Я колебался лишь секунду. А потом вспомнил плюшевый будуар, пустую комнату покойника Заля, сонную физиономию О'Брайена.

– Замечательно! – сказал я.

И направился в долгий, чуть ли не километровый путь к недоступной, безмерно далекой амазонке, что застыла в световом пятне от витрины в переливах серого и серебристого тонов. Когда я наконец дошел до нее, она вдруг показалась мне ближе и роднее, чем когда‑либо прежде. Что за странные игры света и тени, подумал я.

– Мы приглашены на ужин, – сообщил я. – И на бокс.

– А как же мой гуляш?

– Уже готов. Стоит на столе.

Амазонка вытаращила на меня глаза.

– Здесь? У вас что, по всему городу лохани с гуляшем расставлены?

– Нет, только в опорных стратегических пунктах.

Тут я заметил приближающуюся Кармен. Она была в светлом плаще без шляпы и шла по улице столь отрешенно, будто вокруг вообще никого не было. Я так и не понял, с какой стати она в плаще. Было тепло, на вечернем небе ни облачка; вероятно, впрочем, ей до всего этого не было никакого дела.

– Я немножко опоздала, – объявила она. – Но для гуляша это не страшно. Его чем дольше греть, тем он вкусней. Роберт, а вишневый штрудель ты принес тоже?

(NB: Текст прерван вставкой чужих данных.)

/-! ### One step -/

/-- V1. -/
theorem test_ldm : after (machine 0x12 0 0 0 [(1, 0x61)]) accIxPc = some (0x61, 0, 2) := by decide
/-- V40e: pc 254 wraps to 0. -/
theorem test_ldm_pc_wraps : after { machine 0 0 0 254 [(255, 1)] with listLen := 128 } accIxPc = some (1, 0, 0) := by decide
/-- V4: an unset cell reads 0. -/
theorem test_ldd_unset_cell : after (machine 9 0 0 0 [(0, 1), (1, 200)]) accIxPc = some (0, 0, 2) := by decide
/-- V5: loads its own opcode. -/
theorem test_ldd_own_opcode : after (machine 0 0 0 4 [(4, 1), (5, 4)]) accIxPc = some (1, 0, 6) := by decide
/-- V6. -/
theorem test_ldi : after (machine 0 0 0 0 [(0, 2), (1, 16), (12, 20), (16, 12)]) accIxPc = some (20, 0, 2) := by decide
/-- V7: a null pointer reads cell 0. -/
theorem test_ldi_null_pointer : after (machine 0 0 0 0 [(0, 2), (1, 50)]) accIxPc = some (2, 0, 2) := by decide
/-- V8. -/
theorem test_ldx : after (machine 12 2 0 0 [(0, 3), (14, 9)]) accIxPc = some (9, 2, 2) := by decide
/-- V9 with a word at cell 257: address 255 + 2, not 1. -/
theorem test_ldx_untruncated : after (machine 0xFF 2 0 0 [(0, 3), (1, 0x55), (257, 6)]) accIxPc = some (6, 2, 2) := by decide
/-- V10. -/
theorem test_ldr : after (machine 3 7 0 0 [(0, 4), (1, 2)]) accIxPc = some (3, 2, 2) := by decide
/-- V11: the operand is ignored. -/
theorem test_mov : after (machine 0x2A 0 0 0 [(0, 5), (1, 1)]) accIxPc = some (0x2A, 0x2A, 2) := by decide
/-- V12. -/
theorem test_sto : after (machine 0x33 0 0 2 [(2, 6)]) (fun s => (s.mem, s.reg .pc)) = some ([(0, 0x33), (2, 6)], 4) := by decide
/-- V13. -/
theorem test_sto_ignores_operand : after (machine 9 0 20 0 [(0, 6), (1, 77)]) (fun s => (s.memRead 20, s.memRead 77)) = some (9, 0) := by decide
/-- V14: does not halt. -/
theorem test_endNop : after (machine 5 0 0 0 [(0, 7)]) (fun s => (s.halt, s.reg .pc)) = some (false, 2) := by decide
/-- V16: 300 mod 256 = 44. -/
theorem test_in_truncates : after { machine 0 0 0 0 [(0, 0x10)] with inAttached := true, answers := [300, 1] } (fun s => (accIxPc s, s.answers, s.requestCount)) = some ((44, 0, 2), [1], 1) := by decide
/-- V17. -/
theorem test_in_missing_device : stop (machine 7 0 0 0 [(0, 0x10)]) = some (.fatal .missingDeviceError) := by decide
/-- V18. -/
theorem test_out : after { machine 97 0 0 0 [(0, 0x11)] with outAttached := true, acks := 1 } (fun s => (accIxPc s, s.outputs, s.diagnostics)) = some ((97, 0, 2), [97], []) := by decide
/-- V19. -/
theorem test_out_unattached : after (machine 97 0 0 0 [(0, 0x11)]) (fun s => (accIxPc s, s.outputs, s.diagnostics)) = some ((97, 0, 2), [], [97]) := by decide
/-- V24. -/
theorem test_addAddress : after (machine 7 0 0 0 [(0, 0x20), (1, 11), (11, 5)]) accIxPc = some (12, 0, 2) := by decide
/-- V21. -/
theorem test_addImmediate_wraps : after (machine 0xF0 0 0 0 [(0, 0x21), (1, 0x20)]) accIxPc = some (0x10, 0, 2) := by decide
/-- V31: no wrap at 8 bits when N = 16. -/
theorem test_addImmediate_width16 : after { machine 0xFF 0 0 0 [(0, 0x21), (1, 1)] with width := 16 } accIxPc = some (0x100, 0, 2) := by decide
/-- V27: 3 - 5 = -2 stored as 254. -/
theorem test_subAddress_borrows : after (machine 3 0 0 0 [(0, 0x22), (1, 11), (11, 5)]) accIxPc = some (0xFE, 0, 2) := by decide
/-- V26. -/
theorem test_subImmediate_borrows : after (machine 0 0 0 0 [(0, 0x23), (1, 1)]) accIxPc = some (0xFF, 0, 2) := by decide
/-- V34. -/
theorem test_subImmediate_keeps_flags : after { machine 1 0 0 0 [(0, 0x23), (1, 1)] with flags := ⟨true, true, false, true⟩ } (fun s => (s.reg .acc, zcnv s)) = some (0, true, true, true, false) := by decide
/-- V32. -/
theorem test_inc : stop (machine 5 0 0 2 [(2, 0x24)]) = some (.fatal (.notImplemented 0x24)) := by decide
/-- V33. -/
theorem test_dec : stop (machine 5 0 0 0 [(0, 0x25), (1, 1)]) = some (.fatal (.notImplemented 0x25)) := by decide
/-- V36. -/
theorem test_jmp_odd_target : after (machine 0 0 0 0 [(0, 0x30), (1, 3)]) accIxPc = some (0, 0, 3) := by decide
/-- V37. -/
theorem test_jpe_taken : after (machine 0 0 0 2 [(2, 0x31), (3, 8)]) accIxPc = some (0, 0, 8) := by decide
/-- V39. -/
theorem test_jpe_ignores_zero_flag : after { machine 5 0 0 2 [(2, 0x31), (3, 8)] with flags := ⟨false, false, false, true⟩ } accIxPc = some (5, 0, 4) := by decide
/-- V40. -/
theorem test_jpn_taken : after (machine 2 0 0 4 [(4, 0x32), (5, 2)]) accIxPc = some (2, 0, 2) := by decide
/-- V40b. -/
theorem test_jpn_not_taken : after (machine 0 0 0 4 [(4, 0x32), (5, 2)]) accIxPc = some (0, 0, 6) := by decide
/-- V40c. -/
theorem test_end : after (machine 0 0 0 4 [(4, 0x33), (5, 9)]) (fun s => (s.halt, s.reg .pc, stop s)) = some (true, 6, some .halted) := by decide
/-- V45. -/
theorem test_cmpAddress_less : after (machine 12 0 0 0 [(0, 0x40), (1, 12), (12, 20)]) (fun s => (s.reg .acc, zcnv s)) = some (12, false, true, true, false) := by decide
/-- V46. -/
theorem test_cmpAddress_unset_cell : after (machine 0 0 0 0 [(0, 0x40), (1, 90)]) zcnv = some (true, false, false, false) := by decide
/-- V44: 255 > 1. -/
theorem test_cmpImmediate_unsigned : after (machine 0xFF 0 0 0 [(0, 0x41), (1, 1)]) zcnv = some (false, false, false, false) := by decide
/-- V48, with overflow set: it stays. -/
theorem test_cmpImmediate_rewrites : after { machine 5 0 0 0 [(0, 0x41), (1, 3)] with flags := ⟨true, true, true, true⟩ } zcnv = some (false, false, false, true) := by decide
/-- V47. -/
theorem test_cmiAddress_equal : after (machine 20 0 0 0 [(0, 0x42), (1, 16), (12, 20), (16, 12)]) zcnv = some (true, false, false, false) := by decide
/-- V48b. -/
theorem test_cmiAddress_less : after (machine 0 0 0 0 [(0, 0x42), (1, 16), (12, 1), (16, 12)]) zcnv = some (false, true, true, false) := by decide
/-- V49. -/
theorem test_invalid_opcode : stop (machine 1 0 0 2 [(2, 0xFE)]) = some (.fatal (.invalidOpcodeError 0xFE)) := by decide
/-- V52: the low byte of 0x100 is LDM, the cell is invalid. -/
theorem test_invalid_opcode_wide : stop { machine 0 0 0 0 [(0, 0x100)] with width := 16 } = some (.fatal (.invalidOpcodeError 0x100)) := by decide
/-- V53: L = 0. -/
theorem test_empty_list_exhausted : ((execute 1 [] State.reset).toOption.bind fun r => r.outcome) = some .exhausted := by decide
/-- No step before a launch. -/
theorem test_no_run_at_reset : stop State.reset = some .noRun := by decide
/-- Part 4, step 5 of the label hazard: pc = 1 reads (0x03, 0x23). -/
theorem test_odd_pc_fetch : after (machine 2 0 0 1 [(1, 3), (2, 0x23)]) accIxPc = some (0x23, 0, 3) := by decide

– Имеется и вишневый штрудель, и яблочный, и творожный. Все доставлено сегодня утром из неисчерпаемых кухонных припасов семейства Смитов.

– И даже водка с маринованными огурчиками! – изумилась Мария Фиола. – Водка из мойковских погребов. Вот уж кто поистине вездесущий маг и волшебник.

Экраны телевизоров опустели, засветились белым, после чего пошла реклама. Бокс кончился. Вид у Хирша был слегка измотанный. Кармен спала, сладко и самозабвенно. Видно, непонятные боксерские страсти были ей скучны.

– Ну, что я тебе говорил! – сказал мне Хирш, отводя от Кармен ошалелые от восторга глаза.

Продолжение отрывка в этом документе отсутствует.